Python Code
import re
def updateRule(rule):
tokens = rule.split('/')
return [tokens[0][len('RULE:'):] , tokens[1].replace('$','\\') ]
def getPX(inputStr,rule):
reg_match = updateRule(rule)
match = re.compile(reg_match[0])
return re.sub(match,reg_match[1],inputStr)
def main():
inputStr = "XZ=Rep.com,PX=TE-ST-,PX=Zen,PX=TAG,M=Dana,I=JAR"
rule= 'RULE:^XZ=[^,]+,(PX=.+),M=Dana,I=JAR$/$1/,DEFAULT'
print(getPX(inputStr,rule))
if __name__== "__main__":
main()
Input Strings/Outputs expected :
Case 1:
inputStr = "XZ=Rep.com,PX=TE-ST-,PX=Zen,PX=TAG,M=Dana,I=JAR"

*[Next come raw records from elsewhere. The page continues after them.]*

-- ==== Sys2Proof/Machine/Core.lean ====
section
/-! DEFINITION. The machine the host reads. -/

def Sys2Proof.core : Host.Core :=
  { State := Sys2Proof.Machine.State, Fault := Sys2Proof.Machine.Fault,
    Refusal := Sys2Proof.Machine.Refusal, step := Sys2Proof.Machine.step, reset := Sys2Proof.Machine.State.reset }
end

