-- ==== Sys2Proof/Certificates/Slice0/Obligations.lean ====
section
/-! DEFINITION. The statements for the provers. Each says what an event of the part does, or what stays true over
every event. -/

open Sys2Proof Sys2Proof.Machine

/-! ### The queue of commands and the whole part -/

/-- A step takes the command at the front of the queue: it is exec of that command on the state with the queue's rest.
-/
def Obligations.StepRunsFrontCommand : Prop :=
  ∀ (c : Instr) (s : State), step { s with pending := c :: s.pending } = exec c s

/-- The model's choice (log 3): with no command waiting one tick of the 64 µs timebase passes. With no cycle held,
nothing happens while the scrub timer does not run; while it runs the tick count rises by one, and at SCRUB_PERIOD
ticks the timer expires. The model's choice of the tick (log 3) with R70's limit: a held cycle is one tick older, and
at the eighth tick the wait limit expires. With a cycle held while the timer runs both are counted in the one tick,
the held cycle first (log 3). -/
def Obligations.EmptyQueueIsOneTick : Prop :=
  (∀ s : State, s.pending = [] → s.host.held = none →
    (s.timerRuns = false → step s = .next s) ∧
    (s.timerRuns = true → s.scrub.ticks.toNat + 1 < s.scrub.period.toNat →
      step s = .next { s with scrub := { s.scrub with ticks := s.scrub.ticks + 1 } }) ∧
    (s.timerRuns = true → s.scrub.ticks.toNat + 1 = s.scrub.period.toNat → step s = exec .scrubTimerExpiry s)) ∧
  (∀ (s : State) (h : HeldCycle), s.pending = [] → s.host.held = some h →
    let aged := { s with host := { s.host with held := some { h with ticks := h.ticks + 1 } } }
    let counted := { s.scrub with ticks := s.scrub.ticks + 1 }
    (s.timerRuns = false →
      (h.ticks < 7 → step s = .next aged) ∧ (h.ticks = 7 → step s = exec .waitLimitExpiry s)) ∧
    (s.timerRuns = true → s.scrub.ticks.toNat + 1 < s.scrub.period.toNat →
      (h.ticks < 7 → step s = .next { aged with scrub := counted }) ∧
      (h.ticks = 7 → ∃ x, exec .waitLimitExpiry s = .next x ∧ step s = .next { x with scrub := counted })) ∧
    (s.timerRuns = true → s.scrub.ticks.toNat + 1 = s.scrub.period.toNat →
      (h.ticks < 7 → step s = exec .scrubTimerExpiry aged) ∧
      (h.ticks = 7 → ∃ x, exec .waitLimitExpiry s = .next x ∧ step s = exec .scrubTimerExpiry x)))

/-- Every command takes a next state: nothing stops the part; and its effect never touches the queue of commands that
wait. -/
def Obligations.ExecKeepsQueue : Prop :=
  ∀ (c : Instr) (s : State), ∃ t, exec c s = .next t ∧ t.pending = s.pending

/-! ### Reset, pins, the fence -/

/-- The values right after reset that the spec gives: the channels, the port, the scrub engine, the fault table, the
migration engine, events and interrupts, DIAG, SPARE_CTRL, the command engine, the device, the map, the commit unit,
the latch and the table port; no command in the command field reads as 0. That State.reset is power-on with both pins
high, the mount just started, is the model's choice (log 7). -/
def Obligations.ResetValues : Prop :=
  (∀ n, State.reset.chan n = Channel.reset) ∧
    Channel.reset.state = .closed ∧ Channel.reset.mode = .read ∧ Channel.reset.width = .word ∧
    Channel.reset.step = .up ∧ Channel.reset.policy = .stop ∧ Channel.reset.winFirst = 0 ∧ Channel.reset.winLast = 0 ∧
    Channel.reset.pointer = 0 ∧ Channel.reset.ptrHigh = 0 ∧ Channel.reset.fetchPtr = some 0 ∧
    Channel.reset.readAhead = [] ∧ Channel.reset.writeQ = [] ∧ Channel.reset.staging = 0 ∧
    Channel.reset.faultKind = .noFault ∧ Channel.reset.faultAddr = 0 ∧ Channel.reset.writeIgnored = false ∧
    Channel.reset.openRefused = none ∧ Channel.reset.view = .pointer ∧
    State.reset.port.rr = 0 ∧ State.reset.port.aging = 0 ∧ State.reset.port.grant = none ∧
    State.reset.scrub.wordAddr = 0 ∧ State.reset.scrub.backlog = 0 ∧ State.reset.scrub.urgent = false ∧
    State.reset.scrub.inLag = false ∧ State.reset.scrub.ticks = 0 ∧ State.reset.scrub.passes = 0 ∧
    State.reset.scrub.lagCount = 0 ∧ State.reset.scrub.poisonedSeen = 0 ∧ State.reset.scrub.range = none ∧
    State.reset.scrub.enable = true ∧ State.reset.scrub.poisonOnScrub = true ∧ State.reset.scrub.passEvent = false ∧
    State.reset.scrub.period = 156 ∧ State.reset.scrub.urgentLevel = 12 ∧
    (∀ r ∈ State.reset.faults.slots.toList, r = none) ∧ State.reset.faults.order = [] ∧
    State.reset.faults.untracked = 0 ∧ State.reset.faults.full = false ∧
    State.reset.spareCtrl = ⟨8, true, false, false⟩ ∧
    State.reset.mig.queue = [] ∧ State.reset.mig.flight = none ∧ State.reset.events = ⟨[], 0⟩ ∧
    State.reset.irq = ⟨0, false⟩ ∧ State.reset.diag = ⟨false, 0⟩ ∧ State.reset.cmd.running = none ∧
    State.reset.cmd.field = 0 ∧ State.reset.cmd.result = .ok ∧ State.reset.cmd.refused = false ∧
    State.reset.cmd.arg0 = 0 ∧ State.reset.cmd.arg1 = 0 ∧ State.reset.dev.state = .mounting ∧
    State.reset.dev.outcome = .unformatted ∧ State.reset.mount.word = 0 ∧
    State.reset.dev.dirReadonly = false ∧ State.reset.map = ⟨false, [], []⟩ ∧ State.reset.dir.gen = 0 ∧
    State.reset.dir.state = .idle ∧ State.reset.dir.copyA = ⟨false, 0⟩ ∧ State.reset.dir.copyB = ⟨false, 0⟩ ∧
    State.reset.dir.pendingFlag = false ∧ State.reset.dir.attempt = 1 ∧ State.reset.dir.target = none ∧
    State.reset.dir.snapshot = none ∧ State.reset.dir.word = 0 ∧ State.reset.filler = none ∧
    State.reset.host.held = none ∧ State.reset.host.latch = none ∧ State.reset.table = ⟨0, 0, ⟨0, 0, 0, 0⟩⟩

/-- Power-on with no grant in progress, by the levels of the pins. With both high the part has every reset value, the
straps sampled and a mount started; with nRESET low it stays in the reset condition; with nPFAIL low it is FENCED. The
array keeps its content. The levels as operands and the value last read are the model's choice (logs 7, 11). -/
def Obligations.PowerOnByPins : Prop :=
  ∀ (s : State) (asz : BitVec 2), s.port.grant = none →
    exec (.powerOn asz true true) s =
      .next { State.reset with pins := ⟨true, true, asz⟩, pCode := asz, array := s.array, choices := s.choices,
                               pending := s.pending } ∧
    exec (.powerOn asz false true) s =
      .next { State.reset with pins := ⟨false, true, asz⟩, pCode := asz, array := s.array, choices := s.choices,
                               pending := s.pending, mount := MountReader.idle, dev := Device.reset } ∧
    ∀ nr, exec (.powerOn asz nr false) s =
      .next { State.reset with
        pins := ⟨nr, false, asz⟩, pCode := asz, array := s.array, choices := s.choices, pending := s.pending,
        mount := MountReader.idle, dev := { Device.reset with state := .fenced, inReset := false },
        port := { Port.reset with stopped := true } }

/-- nRESET asserted: the reset condition, with the array, the sampled P and the straps kept; a held read ends with
0x0000, a held write is not accepted; while FENCED only the pin level changes. With a grant in progress that nPFAIL
has not stopped, that grant completes on the array first, in the same event by the model's choice (log 32): the
codeword of a WORD_WRITE, RAW_WRITE, directory, closing or filler write is there afterwards, that of a mirrored
WORD_WRITE at both addresses, a FILL word as a fresh zero word, and a fetch or another read leaves the array as it
was; the lines list its accesses (log 12). A held read ends with 0x0000 before that completion, its own fetch or not,
by the model's choice (log 28). nRESET released in the reset condition with nPFAIL high: the straps are sampled and a
mount starts from word 0 of copy A, with the map, the commit unit, the fault table and the migration queue at their
values for a mount. The value last read stays by the model's choice (log 11). -/
def Obligations.ResetPin : Prop :=
  let cleared := fun (s : State) (array : CellArray) (l : List ArrayAccess) (choices : Nat) => ({ State.reset with
    port := { Port.reset with accesses := l }
    pins := { s.pins with nReset := false }, pCode := s.pCode, array := array, choices := choices
    pending := s.pending, mount := MountReader.idle, dev := Device.reset
    host := { HostPort.reset with readData := match s.host.held with
      | some h => if h.write = none then 0 else s.host.readData
      | none => s.host.readData } } : State)
  (∀ s : State, s.port.grant = none →
    (s.dev.state ≠ .fenced → exec .nresetAssert s = .next (cleared s s.array [] s.choices)) ∧
    (s.dev.state = .fenced → exec .nresetAssert s = .next { s with pins := { s.pins with nReset := false } })) ∧
  (∀ (s : State) (g : Grant), s.port.grant = some g → s.port.stopped = false → s.dev.state ≠ .fenced →
    let ends := fun (array : CellArray) (l : List ArrayAccess) =>
      ∃ k, exec .nresetAssert s = .next (cleared s array (s.port.accesses ++ l) k)
    (∀ n l p k, g ∈ [.wordRead n l p, .rawRead n p, .mountRead p, .verify p k, .dirRead p, .fillerRead p] →
      ends s.array [.read (s.maOf p)]) ∧
    (∀ n p c, g ∈ [.wordWrite n p none c, .rawWrite n p c, .dirWrite p c, .dirClose p c, .fillerWrite p c] →
      ends (s.array.put (s.maOf p).toNat c) [.write (s.maOf p) c]) ∧
    (∀ n p mi c, g = .wordWrite n p (some mi) c →
      ends ((s.array.put (s.maOf p).toNat c).put (s.maOf mi.addr).toNat c)
        [.write (s.maOf p) c, .write (s.maOf mi.addr) c]) ∧
    (∀ p, g = .fill p →
      ends (s.array.put (s.maOf p).toNat (freshWord 0)) [.write (s.maOf p) (freshWord 0)])) ∧
  (∀ (s : State) (asz : BitVec 2), s.dev.inReset = true → s.pins.nPfail = true → s.dev.state ≠ .fenced →
    exec (.nresetRelease asz) s =
      .next { s with
        pins := ⟨true, true, asz⟩, pCode := asz, dev := { s.dev with inReset := false, state := .mounting },
        map := BlockMap.empty, dir := CommitUnit.reset, faults := FaultTable.empty,
        mig := { s.mig with queue := [], flight := none }, mount := MountReader.start, filler := none,
        scrub := { s.scrub with ticks := 0 } })

/-- nPFAIL asserted: with no grant in progress and no cycle held the device enters FENCED at once and every block
keeps its state but the tick count, in the reset condition too by the model's choice (log 35); with a grant in
progress the port stops and FENCED waits for its completion. nPFAIL released while FENCED acts as a pin reset with the
straps sampled: with nRESET high a mount starts, with nRESET low the part stays in the reset condition. That the
straps are sampled with nRESET low too is DEDUCED from R13 (log 25). The value last read stays by the model's choice
(log 11). -/
def Obligations.PowerFailPin : Prop :=
  (∀ s : State, s.dev.state ≠ .fenced →
    (s.port.grant = none → s.host.held = none → exec .npfailAssert s =
      .next { s with
        pins := { s.pins with nPfail := false }, port := { s.port with stopped := true },
        dev := { s.dev with state := .fenced, inReset := false }, scrub := { s.scrub with ticks := 0 } }) ∧
    (s.port.grant.isSome = true → exec .npfailAssert s =
      .next { s with pins := { s.pins with nPfail := false }, port := { s.port with stopped := true } })) ∧
  (∀ (s : State) (asz : BitVec 2), s.dev.state = .fenced → s.host.held = none →
    (s.pins.nReset = true → exec (.npfailRelease asz) s =
      .next { State.reset with
        pins := ⟨true, true, asz⟩, pCode := asz, array := s.array, choices := s.choices, pending := s.pending,
        host := { HostPort.reset with readData := s.host.readData } }) ∧
    (s.pins.nReset = false → exec (.npfailRelease asz) s =
      .next { State.reset with
        pins := ⟨false, true, asz⟩, pCode := asz, array := s.array, choices := s.choices, pending := s.pending,
        mount := MountReader.idle, dev := Device.reset,
        host := { HostPort.reset with readData := s.host.readData } }))

/-- The entry into FENCED: it comes when nPFAIL has stopped the port and no grant is in progress. A held read returns
0x0000; a held write is not accepted and sets WRITE_IGNORED; every block keeps its state but the tick count. The row
by itself is the model's choice (log 2). -/
def Obligations.FenceEntered : Prop :=
  ∀ s : State, s.port.stopped = true → s.port.grant = none → s.dev.state ≠ .fenced → s.pins.nPfail = false →
    (s.host.held = none → exec .enterFenced s =
      .next { s with dev := { s.dev with state := .fenced, inReset := false }, scrub := { s.scrub with ticks := 0 } }) ∧
    (∀ h, s.host.held = some h → h.write = none → exec .enterFenced s =
      .next { s with
        dev := { s.dev with state := .fenced, inReset := false }, scrub := { s.scrub with ticks := 0 },
        host := { s.host with held := none, readData := 0 } }) ∧
    (∀ h v, s.host.held = some h → h.write = some v → exec .enterFenced s =
      .next (({ s with
        dev := { s.dev with state := .fenced, inReset := false }, scrub := { s.scrub with ticks := 0 },
        host := { s.host with held := none } } : State).setChan h.chan
          { s.chan h.chan with writeIgnored := true }))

Desired output = "PX=TE-ST-,PX=Zen,PX=TAG"
Case 2:
inputStr = "PX=$#XN,I=JAR,M=Dana,PX=Faber,PX=Module,OU=gif,XZ=dana-fa.com,PX=GAN%"
Desired output = "PX=$#XN,PX=Faber,PX=Module,PX=GAN%"
As can be seen we only need PX= followed by corresponding values in the final output.
Case 1 is giving the desired output and works fine, case 2 is giving other values other than PX=.
I don't want to use findall() method but would rather want to change the regex rule in the code to address this issue so that we only see PX= in the final output.
How can we modify the below rule in the code to address this?
rule= 'RULE:^XZ=[^,]+,(PX=.+),M=Dana,I=JAR$/$1/,DEFAULT'
After lot of research with ( grouping, non-grouping captures etc)
This is the new regex rule I have created
"[A-Za-z_]+,((?:PX=[A-Za-z$-_ !]+,)+(?:PX=[A-Za-z$-_ !]+,)*).+"
Case 1 works fine with the following output ( with a comma appended in output)
PX=TEST,PX=Zen,PX=TAG,
Got it working with special characters as well but Case 2 is failing ( because it cannot take PX in any random order , where PX can be in beginning, middle or end ). So PX irrespective of order and comma in the end are the two things to fix in regex rule, suggestions ?